Note You need to log in before you can comment on or make changes to this bug.
Description Victor Stinner 2015-09-16 22:34:14 UTC
Created attachment 161126 [details]
Program to reproduce the bug

tl;dr The close() syscall doesn't close correctly a FIFO file descriptor when close() is interrupted by a signal.

Hi,

I'm working on the Python project. Python 3.5 now retries syscalls when a syscall fails with EINTR. This change is described in https://www.python.org/dev/peps/pep-0475/

The associated unit test "test_eintr" hangs sometimes on our FreeBSD buildbots (FreeBSD 9 and 10). It took me some days to identify that test_open() of test_eintr hangs sometimes. It looks like the test hangs when the close() syscall fails with EINTR.

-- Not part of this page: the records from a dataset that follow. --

/-- The bytes of a word that `n` bytes from `a` on touch, and their values. -/
def lanesOf (a n v w : Nat) : Word × Word :=
  let l := (List.range 4).filter (fun i => decide (a ≤ w / 4 * 4 + i) && decide (w / 4 * 4 + i < a + n))
  (BitVec.ofNat 32 ((l.map (fun i => 0xFF * 2 ^ (8 * i))).foldl (· + ·) 0),
   BitVec.ofNat 32 ((l.map (fun i => v / 2 ^ (8 * (w / 4 * 4 + i - a)) % 256 * 2 ^ (8 * i))).foldl (· + ·) 0))

/-- Write `n` bytes of `v` from `a` on, little-endian (R105). -/
def fabWrite (m : Master) (core a n v : Nat) (s : State) : State :=
  forAll (wordsOf a n) (fun w s => writeWord m core (w % 2 ^ 32) (lanesOf a n v w).1 (lanesOf a n v w).2 s) s

/-- Read the words at the addresses of a list, the first the lowest, each once and in order. -/
def readWords (m : Master) (core : Nat) : List Nat → State → Nat × State
  | [], s => (0, s)
  | w :: r, s =>
    let x := readWord m core (w % 2 ^ 32) s
    let y := readWords m core r x.2
    (x.1 + y.1 * 2 ^ 32, y.2)

/-- Read `n` bytes from `a` on. -/
def fabRead (m : Master) (core a n : Nat) (s : State) : Nat × State :=
  let r := readWords m core (wordsOf a n) s
  (r.1 / 2 ^ (8 * (a % 4)) % 2 ^ (8 * n), r.2)

/-- Does every byte from `a` on lead somewhere? -/
def mapped (m : Master) (core a n : Nat) (s : State) : Bool :=
  (wordsOf a n).all (fun w => decide (placeOf m core (w % 2 ^ 32 / 4 * 4) s ≠ .unmapped))

/-! ### The commands -/

/-- The byte lanes of a 32-bit access. -/
def laneMask (lanes : BitVec 4) : Word :=
  BitVec.ofNat 32 (((List.range 4).map (fun i => if lanes.getLsbD i then 0xFF * 2 ^ (8 * i) else 0)).foldl (· + ·) 0)

/-- A write of a register by a master (R5). -/
def execRegisterWrite (m : Master) (addr val : Word) (lanes : BitVec 4) (s : State) : Out :=
  .next (if (s.peak m.peak).up && decide (0x40000000 ≤ addr.toNat) then writeWord m 0 addr.toNat (laneMask lanes) val s else s)

/-- A read of an RC register by a master; the value goes to it (R5, R21). -/
def execRcRead (m : Master) (addr : Word) (s : State) : Out :=
  .next (if (s.peak m.peak).up && decide (0x40000000 ≤ addr.toNat) then returned (readWord m 0 addr.toNat s) else s)

end Sys2Proof.Machine
end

By the way, the BSD C library ignores EINTR in this case, so the caller of the close() function is not aware that the syscall failed with EINTR. In Python, it was also decided to ignore EINTR on close() and dup2() because the file descriptor is closed anyway. It's explained in the PEP 475 (see the link below).

The test ensures that Python retries correctly open() when the function fails with EINTR. The test uses two processes, I will call them the parent process and the child process. To get a EINTR on open(), the test uses a FIFO created by mkfifo(). The parent calls mkfifo() and immedialty tries to open the FIFO for writing: open() blocks until the child opens the FIFO for reading. Both processes uses setitimer() to inject SIGARLM signals every 10 ms. The child process sleeps 100 ms, opens the FIFO for reading and then close it.

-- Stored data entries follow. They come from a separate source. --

-- ==== Sys2Proof/Machine/ColPort.lean ====
section
/-! DEFINITION. Frames of the Col port (R430 to R437) and the Gendarme window (R78, R352, R370, R447). -/

namespace Sys2Proof.Machine

/-! ### The Gendarme window (R437) -/

/-- The block of a window address: its rows and key, none where the window defines nothing. -/
def windowRow (a : Nat) : Option (RegRow × Nat) :=
  let b := a / 0x10000
  if b = 0x4015 then (gwRowAt a).map (fun r => (r, gwKey a))
  else if b = 0x4011 ∨ b = 0x4012 ∨ b = 0x4014 ∨ a = Reg.sysDevid ∨ a = Reg.pwmBaton ∨ a = Reg.pwmPeriodTb then
    (rowAt a).map (fun r => (r, regKey .a a))
  else none

/-- Is the Saddle without power: its clock stands, and not for a stop that the Gendarme has detected (R297)? -/
def saddleDark (s : State) : Bool := !s.saddle.clock && !s.bit .a Fd.gdmStatusSaddleStop

/-- A read through the window: RC registers clear (R352, R370). -/
def windowRead (a : Nat) (s : State) : Nat × State :=
  match windowRow a with
  | none => (0, s.setGwFld Fd.colGwFlagsUnmapped 1)
  | some (r, key) =>
    let v := (s.regW key).toNat
    if a = Reg.sysDevid then (putBits v 9 8 (if s.power.fuses.xCode then 1 else 0), s)
    else if a = Reg.pwmBaton ∨ a = Reg.pwmPeriodTb then (if saddleDark s then 0 else v, s)
    else if a = Reg.gdmHoldElapsed then (holdElapsed s, s)
    else (v &&& r.readable,
      if r.rc = 0 then s else s.setRegW key (BitVec.ofNat 32 ((v &&& (0xFFFFFFFF ^^^ r.rc)) ||| (r.reset &&& r.rc))))

/-- A write of GDM.CFG: a HOLD_T that is out of range is not taken. -/
def gdmCfgWrite (v : Nat) (s : State) : State :=
  let t := bits v 25 16
  let t := if 1 ≤ t ∧ t ≤ 600 then t else s.fld .a Fd.gdmCfgHoldT
  s.setReg .a Reg.gdmCfg (putBits (v &&& 0x3FFFF0F) 25 16 t)

/-- A write through the window. -/
def windowWrite (a : Nat) (v : Word) (s : State) : State :=
  match windowRow a with
  | none => s.setGwFld Fd.colGwFlagsUnmapped 1
  | some (r, key) =>
    let n := v.toNat
    let put := s.setRegW key (plainWord r (s.regW key) 0xFFFFFFFF v)
    let b := a / 0x10000
    if a = Reg.sysDevid ∨ b = 0x4005 then s
    else if b = 0x4011 then
      if a = Reg.gdmCfg then gdmCfgWrite n s
      else if a = Reg.gdmStartWait then (if 10 ≤ n % 2 ^ 14 ∧ n % 2 ^ 14 ≤ 10000 then put else s)
      else if a = Reg.gdmCmd then gdmCmdWrite n s
      else if 0x40110100 ≤ a then s
      else put
    else if a = Reg.safCmd then safCmd n (Config.soutLow s.free).toNat { s with free := s.free + 1 }
    else if a = Reg.lcsProgCmd then lcsCmdWrite n (Config.freeBool s.free) { s with free := s.free + 1 }
    else if b = 0x4014 ∧ 0x20 ≤ a % 0x10000 ∧ a % 0x10000 < 0x40 then s.setRegW key v
    else if a = Reg.colGwBootData ∧ b = 0x4015 then bootData v s
    else put

/-! ### Frames (R431 to R435) -/

/-- The bytes of a word, most significant first. -/
def beBytes (w : Word) : List Byte := (wordBytes w.toNat).reverse

/-- Is the frame's CRC right? -/
def crcOk (ws : List Word) (crc : BitVec 16) : Bool := decide (crc16 (ws.flatMap beBytes) = crc.toNat)

/-- The fields of a header. -/
def hdrOp (h : Word) : Nat := bits h.toNat 31 30
def hdrGw (h : Word) : Bool := decide (bits h.toNat 29 29 = 1)
def hdrPeak (h : Word) : PeakId := PeakId.ofNum (bits h.toNat 28 28)
def hdrCore (h : Word) : Nat := bits h.toNat 27 25
def hdrFixed (h : Word) : Bool := decide (bits h.toNat 24 24 = 1)
def hdrLen (h : Word) : Nat := bits h.toNat 21 16 + 1
def hdrSeq (h : Word) : Nat := bits h.toNat 15 8

/-- A malformed header, or one whose OP is not the frame's. -/
def hdrBad (h : Word) (op : Nat) : Bool :=
  decide (hdrOp h ≠ op) || (hdrGw h && decide (bits h.toNat 28 28 = 1)) || decide (bits h.toNat 23 22 ≠ 0) || decide (bits h.toNat 7 0 ≠ 0)

/-- The addresses of a frame's words. -/
def frameAddrs (h addr : Word) : List Nat :=
  (List.range (hdrLen h)).map (fun i => if hdrFixed h then addr.toNat else (addr.toNat + 4 * i) % 2 ^ 32)

/-- In RETIRED the window answers for SYS.DEVID and LCS only (R78). -/
def retiredFrame (h addr : Word) (s : State) : Bool :=
  hdrGw h && decide (lifeState s = 3) && (frameAddrs h addr).any (fun a => decide (a ≠ Reg.sysDevid) && decide (a / 0x10000 ≠ 0x4014))

/-- Does the frame's target run (R436)? The window always answers. -/
def targetRuns (h : Word) (s : State) : Bool := hdrGw h || (s.peak (hdrPeak h)).up

/-- A frame is counted at its end; one to a Peak in that Peak's counters too (R444, R447). -/
def countFrame (h : Word) (s : State) : State :=
  let s := s.gwBump Fd.colGwFramesCount Fd.colGwFramesSat
  if hdrGw h || decide (2 ≤ hdrOp h) then s else obsCount (hdrPeak h) 5 0 1 s

/-- The outcome of a READ or WRITE frame is final (R434). -/
def colFinal (h : Word) (words result : Nat) (s : State) : State :=
  let s := { s with col := { s.col with seq := hdrSeq h, words := words, result := result } }
  let s := if result = 1 then s.gwBump Fd.colGwCrcErrsCount Fd.colGwCrcErrsSat else s
  if result = 0 || hdrGw h || decide (2 ≤ hdrOp h) then s else obsCount (hdrPeak h) 6 0 1 s

/-- The result of a frame's checks, 0 for sound. -/
def frameCheck (op : Nat) (h addr : Word) (ok cut : Bool) (s : State) : Nat :=
  if cut then 4
  else if !ok then 1
  else if hdrBad h op || decide (addr.toNat % 4 ≠ 0) then 2
  else if retiredFrame h addr s then 5
  else 0

/-- A WRITE frame ends: it is checked, and waits to be performed (R432, R435). -/
def writeFrame (h addr : Word) (data : List Word) (crc : BitVec 16) (cut : Bool) (s : State) : State :=
  let s := countFrame h s
  let code := frameCheck 1 h addr (crcOk (h :: addr :: data) crc) (cut || decide (data.length < hdrLen h)) s
  if code ≠ 0 then colFinal h 0 code s
  else if 2 ≤ s.col.writes.length then colFinal h 0 6 s
  else if targetRuns h s = false then colFinal h 0 3 s
  else { s with col := { s.col with writes := s.col.writes ++ [⟨h, addr, data.take (hdrLen h)⟩] } }

/-- Words performed in order: how many, and the state; a target that stops ends the frame. -/
def performWrites (h : Word) : List (Nat × Word) → Nat → State → Nat × State
  | [], n, s => (n, s)
  | (a, v) :: r, n, s =>
    if targetRuns h s then
      performWrites h r (n + 1) (if hdrGw h then windowWrite a v s else writeWord (.host (hdrPeak h)) (hdrCore h) a 0xFFFFFFFF v s)
    else (n, s)

/-- The WRITE being performed finishes (R435). -/
def writePerformed (s : State) : State :=
  match s.col.writes with
  | [] => s
  | f :: r =>
    let x := performWrites f.hdr ((frameAddrs f.hdr f.addr).zip f.data) 0 { s with col := { s.col with writes := r } }
    colFinal f.hdr x.1 (if x.1 < f.data.length then 3 else 0) x.2

/-- Words read in order. -/
def performReads (h : Word) : List Nat → List Word → State → Option (List Word) × State
  | [], ws, s => (some ws.reverse, s)
  | a :: r, ws, s =>
    if targetRuns h s then
      let x := if hdrGw h then windowRead a s else readWord (.host (hdrPeak h)) (hdrCore h) a s
      performReads h r (BitVec.ofNat 32 x.1 :: ws) x.2
    else (none, s)

/-- The device answers a READ: 0x5 without data where it was not performed. -/
def readReply (start : Nat) (ws : List Word) (s : State) : State := { s with col := { s.col with start := start, reply := ws } }

/-- A READ frame: it waits behind the WRITEs not yet performed (R433). One that CS_N cuts short has no reply (R434). -/
def readFrame (h addr : Word) (crc : BitVec 16) (cut : Bool) (s : State) : State :=
  let s := countFrame h s
  let code := frameCheck 0 h addr (crcOk [h, addr] crc) cut s
  if code = 4 then colFinal h 0 4 s
  else if code ≠ 0 then readReply 5 [] (colFinal h 0 code s)
  else
    let s := writePerformed (writePerformed s)
    let x := performReads h (frameAddrs h addr) [] s
    match x.1 with
    | some ws => readReply 0xA ws (colFinal h ws.length 0 x.2)
    | none => readReply 5 [] (colFinal h 0 3 x.2)

/-- The status word (R434). -/
def statusWord (s : State) : Word :=
  let c := s.col
  let asleep := match s.power.phase with
    | .bivouac => true
    | .stages _ wake => wake
    | _ => false
  BitVec.ofNat 32 (c.seq * 2 ^ 24 + c.words * 2 ^ 16 + c.result * 2 ^ 12 + (if s.bit .a Fd.gdmStatusSafe then 8 else 0) + (if asleep then 4 else 0) +
    (if colInt s true then 2 else 0) + (if colInt s false then 1 else 0))

def execColWrite (hdr addr : Word) (data : List Word) (crc : BitVec 16) (cut : Bool) (s : State) : Out :=
  .next (whenKernel (writeFrame hdr addr data crc cut) s)
def execColWritePerformed (s : State) : Out := .next (whenKernel writePerformed s)
def execColRead (hdr addr : Word) (crc : BitVec 16) (cut : Bool) (s : State) : Out :=
  .next (whenKernel (readFrame hdr addr crc cut) s)

/-- A STATUS frame is never refused; one whose CRC is wrong is answered like any other. -/
def execColStatus (hdr : Word) (_crc : BitVec 16) (s : State) : Out :=
  .next (whenKernel (fun s => readReply 0 [statusWord s] (countFrame hdr s)) s)

end Sys2Proof.Machine
end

Attached tarball contains a C program based on the Python unit test.

To reproduce the bug, run ./test.sh multiple times in different terminals, you have to pass a different number to each run (to name the truss log file): the program should hang after between 1 and 5 minutes.

You may have to stop/restart the script: truss creates a ghost process for the child process which becomes <defunct>, so quickly we will reach the number of processes limit.

I noticed two cases: the test hangs (no more output) or the test slowly fills the terminal with "@". The "@" character is written each time that open() fails with EINTR in the child process (only in the child process, this case doesn't produce output in the parent process).

I'm quite sure that truss has bugs and fails to log correctly syscalls in the parent and the child process. To workaround truss bugs, I wrote my program to ensure that open(path, O_WRONLY) returns the fd 3 in the parent process and open(path, O_RDONLY) returns the fd 4 in the child process. So depending on the fd number, you can check if it's the parent or the child process. It helps to workaround truss bugs.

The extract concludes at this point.